- **WORK INSTRUCTIONS**:
Among the entries below, please repeat exactly and only the lines from the line containing "Instr.wellFormed (.fullReset 32768" to the line containing "Instr.wellFormed (.commandFrameReceived [0xA5, 1, 5, 0])", both lines included.

====

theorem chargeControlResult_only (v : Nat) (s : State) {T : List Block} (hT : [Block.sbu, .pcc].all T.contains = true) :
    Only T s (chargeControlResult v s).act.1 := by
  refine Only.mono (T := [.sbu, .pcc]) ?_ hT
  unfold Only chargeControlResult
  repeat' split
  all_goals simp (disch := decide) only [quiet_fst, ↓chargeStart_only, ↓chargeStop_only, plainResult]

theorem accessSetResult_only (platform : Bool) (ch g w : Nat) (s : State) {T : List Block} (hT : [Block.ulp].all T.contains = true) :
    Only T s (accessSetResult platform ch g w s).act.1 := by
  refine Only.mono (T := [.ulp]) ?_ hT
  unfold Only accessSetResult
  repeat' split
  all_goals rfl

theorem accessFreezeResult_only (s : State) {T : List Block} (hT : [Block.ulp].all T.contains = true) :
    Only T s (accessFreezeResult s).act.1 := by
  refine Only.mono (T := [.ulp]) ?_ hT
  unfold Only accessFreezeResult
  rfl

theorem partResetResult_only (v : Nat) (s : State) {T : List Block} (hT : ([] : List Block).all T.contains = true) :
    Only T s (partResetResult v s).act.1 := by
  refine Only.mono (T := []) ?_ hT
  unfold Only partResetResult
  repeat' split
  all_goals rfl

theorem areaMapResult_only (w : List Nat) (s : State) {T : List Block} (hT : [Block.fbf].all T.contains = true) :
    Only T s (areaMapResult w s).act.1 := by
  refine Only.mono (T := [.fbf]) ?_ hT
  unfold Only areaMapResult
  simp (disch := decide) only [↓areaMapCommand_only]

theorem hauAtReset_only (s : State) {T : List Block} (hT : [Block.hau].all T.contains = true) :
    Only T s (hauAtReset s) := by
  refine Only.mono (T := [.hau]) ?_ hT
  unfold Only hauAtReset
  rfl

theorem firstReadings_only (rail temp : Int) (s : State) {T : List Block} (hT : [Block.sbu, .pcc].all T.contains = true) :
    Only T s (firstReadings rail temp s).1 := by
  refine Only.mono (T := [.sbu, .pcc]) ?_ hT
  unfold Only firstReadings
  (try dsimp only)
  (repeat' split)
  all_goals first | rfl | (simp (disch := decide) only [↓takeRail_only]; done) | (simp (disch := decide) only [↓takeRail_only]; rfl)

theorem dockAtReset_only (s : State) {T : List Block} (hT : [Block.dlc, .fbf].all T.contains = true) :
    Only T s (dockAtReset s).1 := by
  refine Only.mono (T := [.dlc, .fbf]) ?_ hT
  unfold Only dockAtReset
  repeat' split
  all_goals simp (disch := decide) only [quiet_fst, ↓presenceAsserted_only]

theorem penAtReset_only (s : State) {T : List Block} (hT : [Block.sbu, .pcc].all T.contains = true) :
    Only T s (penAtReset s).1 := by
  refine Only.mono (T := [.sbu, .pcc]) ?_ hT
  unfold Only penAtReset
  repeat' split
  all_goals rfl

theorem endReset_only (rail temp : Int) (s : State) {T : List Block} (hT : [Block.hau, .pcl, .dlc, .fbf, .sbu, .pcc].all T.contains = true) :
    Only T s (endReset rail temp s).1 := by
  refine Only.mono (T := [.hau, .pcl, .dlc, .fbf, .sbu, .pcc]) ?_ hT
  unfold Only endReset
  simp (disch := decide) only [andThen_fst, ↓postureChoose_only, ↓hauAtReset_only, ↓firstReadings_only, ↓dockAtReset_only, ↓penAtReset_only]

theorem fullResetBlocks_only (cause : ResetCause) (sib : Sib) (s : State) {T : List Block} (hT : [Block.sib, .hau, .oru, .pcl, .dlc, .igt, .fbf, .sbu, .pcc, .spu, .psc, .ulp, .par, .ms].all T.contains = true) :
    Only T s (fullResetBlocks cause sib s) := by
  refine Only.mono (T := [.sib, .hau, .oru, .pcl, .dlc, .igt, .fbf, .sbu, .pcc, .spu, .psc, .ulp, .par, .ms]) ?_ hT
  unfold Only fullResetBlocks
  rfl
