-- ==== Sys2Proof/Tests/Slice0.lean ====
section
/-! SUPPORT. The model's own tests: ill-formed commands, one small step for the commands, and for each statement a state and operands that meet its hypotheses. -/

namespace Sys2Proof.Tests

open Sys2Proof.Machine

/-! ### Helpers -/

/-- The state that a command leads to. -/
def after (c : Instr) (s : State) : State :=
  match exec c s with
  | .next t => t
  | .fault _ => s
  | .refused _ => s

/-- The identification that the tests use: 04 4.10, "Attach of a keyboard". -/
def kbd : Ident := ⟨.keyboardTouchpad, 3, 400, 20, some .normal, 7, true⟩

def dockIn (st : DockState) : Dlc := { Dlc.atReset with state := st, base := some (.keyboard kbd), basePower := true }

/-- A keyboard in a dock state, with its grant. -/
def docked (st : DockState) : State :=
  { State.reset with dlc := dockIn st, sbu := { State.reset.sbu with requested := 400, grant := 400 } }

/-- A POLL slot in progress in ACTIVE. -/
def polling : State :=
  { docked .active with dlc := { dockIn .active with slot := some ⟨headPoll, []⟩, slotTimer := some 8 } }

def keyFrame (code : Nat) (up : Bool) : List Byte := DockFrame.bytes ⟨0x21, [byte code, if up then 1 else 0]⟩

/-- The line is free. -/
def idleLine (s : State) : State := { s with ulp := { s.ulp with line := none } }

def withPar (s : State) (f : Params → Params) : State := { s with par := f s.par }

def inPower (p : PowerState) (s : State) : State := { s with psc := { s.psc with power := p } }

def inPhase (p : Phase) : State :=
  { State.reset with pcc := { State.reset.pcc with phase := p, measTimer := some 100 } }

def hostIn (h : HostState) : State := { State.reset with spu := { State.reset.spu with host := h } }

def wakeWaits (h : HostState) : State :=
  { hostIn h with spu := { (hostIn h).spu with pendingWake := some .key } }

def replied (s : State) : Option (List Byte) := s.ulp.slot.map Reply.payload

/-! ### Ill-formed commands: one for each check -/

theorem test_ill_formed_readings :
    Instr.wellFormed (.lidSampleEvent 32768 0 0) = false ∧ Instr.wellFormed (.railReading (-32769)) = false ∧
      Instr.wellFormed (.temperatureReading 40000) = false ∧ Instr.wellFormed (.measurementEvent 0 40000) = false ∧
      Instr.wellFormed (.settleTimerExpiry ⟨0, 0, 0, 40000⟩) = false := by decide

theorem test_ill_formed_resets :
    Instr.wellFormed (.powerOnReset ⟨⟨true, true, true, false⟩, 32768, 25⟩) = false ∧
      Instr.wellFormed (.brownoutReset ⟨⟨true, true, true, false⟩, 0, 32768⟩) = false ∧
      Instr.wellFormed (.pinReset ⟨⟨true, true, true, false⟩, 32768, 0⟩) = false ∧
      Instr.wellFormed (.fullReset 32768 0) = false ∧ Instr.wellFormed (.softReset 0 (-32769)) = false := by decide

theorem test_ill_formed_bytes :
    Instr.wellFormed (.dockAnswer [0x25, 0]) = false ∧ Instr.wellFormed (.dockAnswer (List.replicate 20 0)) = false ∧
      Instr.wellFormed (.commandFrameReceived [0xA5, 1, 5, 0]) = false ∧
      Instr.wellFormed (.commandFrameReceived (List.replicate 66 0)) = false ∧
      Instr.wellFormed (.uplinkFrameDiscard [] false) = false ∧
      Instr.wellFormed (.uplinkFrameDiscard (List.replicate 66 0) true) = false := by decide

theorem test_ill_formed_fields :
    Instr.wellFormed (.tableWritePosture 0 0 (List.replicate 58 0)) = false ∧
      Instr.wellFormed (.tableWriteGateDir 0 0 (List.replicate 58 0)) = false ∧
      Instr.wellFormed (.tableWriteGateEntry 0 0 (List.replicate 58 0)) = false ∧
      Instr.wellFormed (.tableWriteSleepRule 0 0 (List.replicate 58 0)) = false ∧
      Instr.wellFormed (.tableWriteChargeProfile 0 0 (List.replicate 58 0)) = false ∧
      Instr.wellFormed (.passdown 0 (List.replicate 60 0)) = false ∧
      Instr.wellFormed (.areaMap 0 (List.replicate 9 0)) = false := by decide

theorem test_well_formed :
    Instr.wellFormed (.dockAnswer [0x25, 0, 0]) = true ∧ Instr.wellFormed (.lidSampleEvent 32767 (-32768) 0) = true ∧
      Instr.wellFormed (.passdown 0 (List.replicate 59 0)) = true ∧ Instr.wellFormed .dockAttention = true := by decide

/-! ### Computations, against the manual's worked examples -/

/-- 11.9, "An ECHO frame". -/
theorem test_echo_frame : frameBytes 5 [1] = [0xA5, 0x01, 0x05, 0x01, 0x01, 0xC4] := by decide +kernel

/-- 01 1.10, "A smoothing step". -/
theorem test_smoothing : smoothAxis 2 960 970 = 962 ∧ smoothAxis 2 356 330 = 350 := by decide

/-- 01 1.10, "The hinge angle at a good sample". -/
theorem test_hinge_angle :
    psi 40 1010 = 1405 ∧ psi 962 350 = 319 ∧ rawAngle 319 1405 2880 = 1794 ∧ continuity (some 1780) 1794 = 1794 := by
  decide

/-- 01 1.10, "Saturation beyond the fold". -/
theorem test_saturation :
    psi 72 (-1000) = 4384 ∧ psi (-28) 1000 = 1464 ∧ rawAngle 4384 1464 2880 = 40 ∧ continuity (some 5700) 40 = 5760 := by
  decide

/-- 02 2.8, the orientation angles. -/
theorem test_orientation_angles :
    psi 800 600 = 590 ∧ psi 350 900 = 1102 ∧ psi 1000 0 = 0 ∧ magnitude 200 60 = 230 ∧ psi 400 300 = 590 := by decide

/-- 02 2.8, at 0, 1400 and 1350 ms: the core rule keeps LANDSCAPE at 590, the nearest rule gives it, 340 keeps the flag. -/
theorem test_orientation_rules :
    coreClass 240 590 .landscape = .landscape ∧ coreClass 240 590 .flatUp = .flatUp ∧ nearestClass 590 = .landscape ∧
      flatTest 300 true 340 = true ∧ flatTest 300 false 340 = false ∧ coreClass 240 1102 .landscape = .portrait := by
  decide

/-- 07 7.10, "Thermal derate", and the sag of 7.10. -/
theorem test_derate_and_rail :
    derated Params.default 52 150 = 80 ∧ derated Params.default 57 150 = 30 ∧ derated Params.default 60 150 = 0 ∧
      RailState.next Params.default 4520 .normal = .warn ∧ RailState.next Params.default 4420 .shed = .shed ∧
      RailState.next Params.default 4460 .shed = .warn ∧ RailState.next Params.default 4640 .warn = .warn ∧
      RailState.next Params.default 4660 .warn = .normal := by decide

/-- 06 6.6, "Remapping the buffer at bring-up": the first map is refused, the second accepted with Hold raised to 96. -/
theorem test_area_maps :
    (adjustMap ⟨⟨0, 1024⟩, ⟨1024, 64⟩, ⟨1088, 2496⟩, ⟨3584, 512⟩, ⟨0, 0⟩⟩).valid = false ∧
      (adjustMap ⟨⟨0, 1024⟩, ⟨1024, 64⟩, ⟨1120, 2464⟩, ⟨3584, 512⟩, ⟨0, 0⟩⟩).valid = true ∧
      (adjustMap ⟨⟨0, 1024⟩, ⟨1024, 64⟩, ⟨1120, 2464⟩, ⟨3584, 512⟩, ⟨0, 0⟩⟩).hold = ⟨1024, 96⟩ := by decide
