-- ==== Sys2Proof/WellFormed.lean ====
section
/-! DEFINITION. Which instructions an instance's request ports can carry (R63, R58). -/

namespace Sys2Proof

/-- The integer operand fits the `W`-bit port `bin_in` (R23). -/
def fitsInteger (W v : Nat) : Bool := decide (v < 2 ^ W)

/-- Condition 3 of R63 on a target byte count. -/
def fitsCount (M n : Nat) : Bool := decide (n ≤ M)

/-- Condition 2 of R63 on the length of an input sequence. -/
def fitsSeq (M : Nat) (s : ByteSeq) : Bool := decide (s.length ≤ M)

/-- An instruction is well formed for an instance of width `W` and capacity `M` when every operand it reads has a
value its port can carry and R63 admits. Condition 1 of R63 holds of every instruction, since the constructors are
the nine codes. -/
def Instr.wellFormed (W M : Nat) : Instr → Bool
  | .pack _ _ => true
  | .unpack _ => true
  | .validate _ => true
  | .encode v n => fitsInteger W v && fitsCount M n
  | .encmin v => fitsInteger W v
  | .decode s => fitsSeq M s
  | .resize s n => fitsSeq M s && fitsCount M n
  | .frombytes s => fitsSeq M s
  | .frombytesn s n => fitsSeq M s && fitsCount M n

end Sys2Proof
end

====

- **YOUR RESPONSE**:
      Instr.wellFormed (.fullReset 32768 0) = false ∧ Instr.wellFormed (.softReset 0 (-32769)) = false := by decide

theorem test_ill_formed_bytes :
    Instr.wellFormed (.dockAnswer [0x25, 0]) = false ∧ Instr.wellFormed (.dockAnswer (List.replicate 20 0)) = false ∧
      Instr.wellFormed (.commandFrameReceived [0xA5, 1, 5, 0]) = false ∧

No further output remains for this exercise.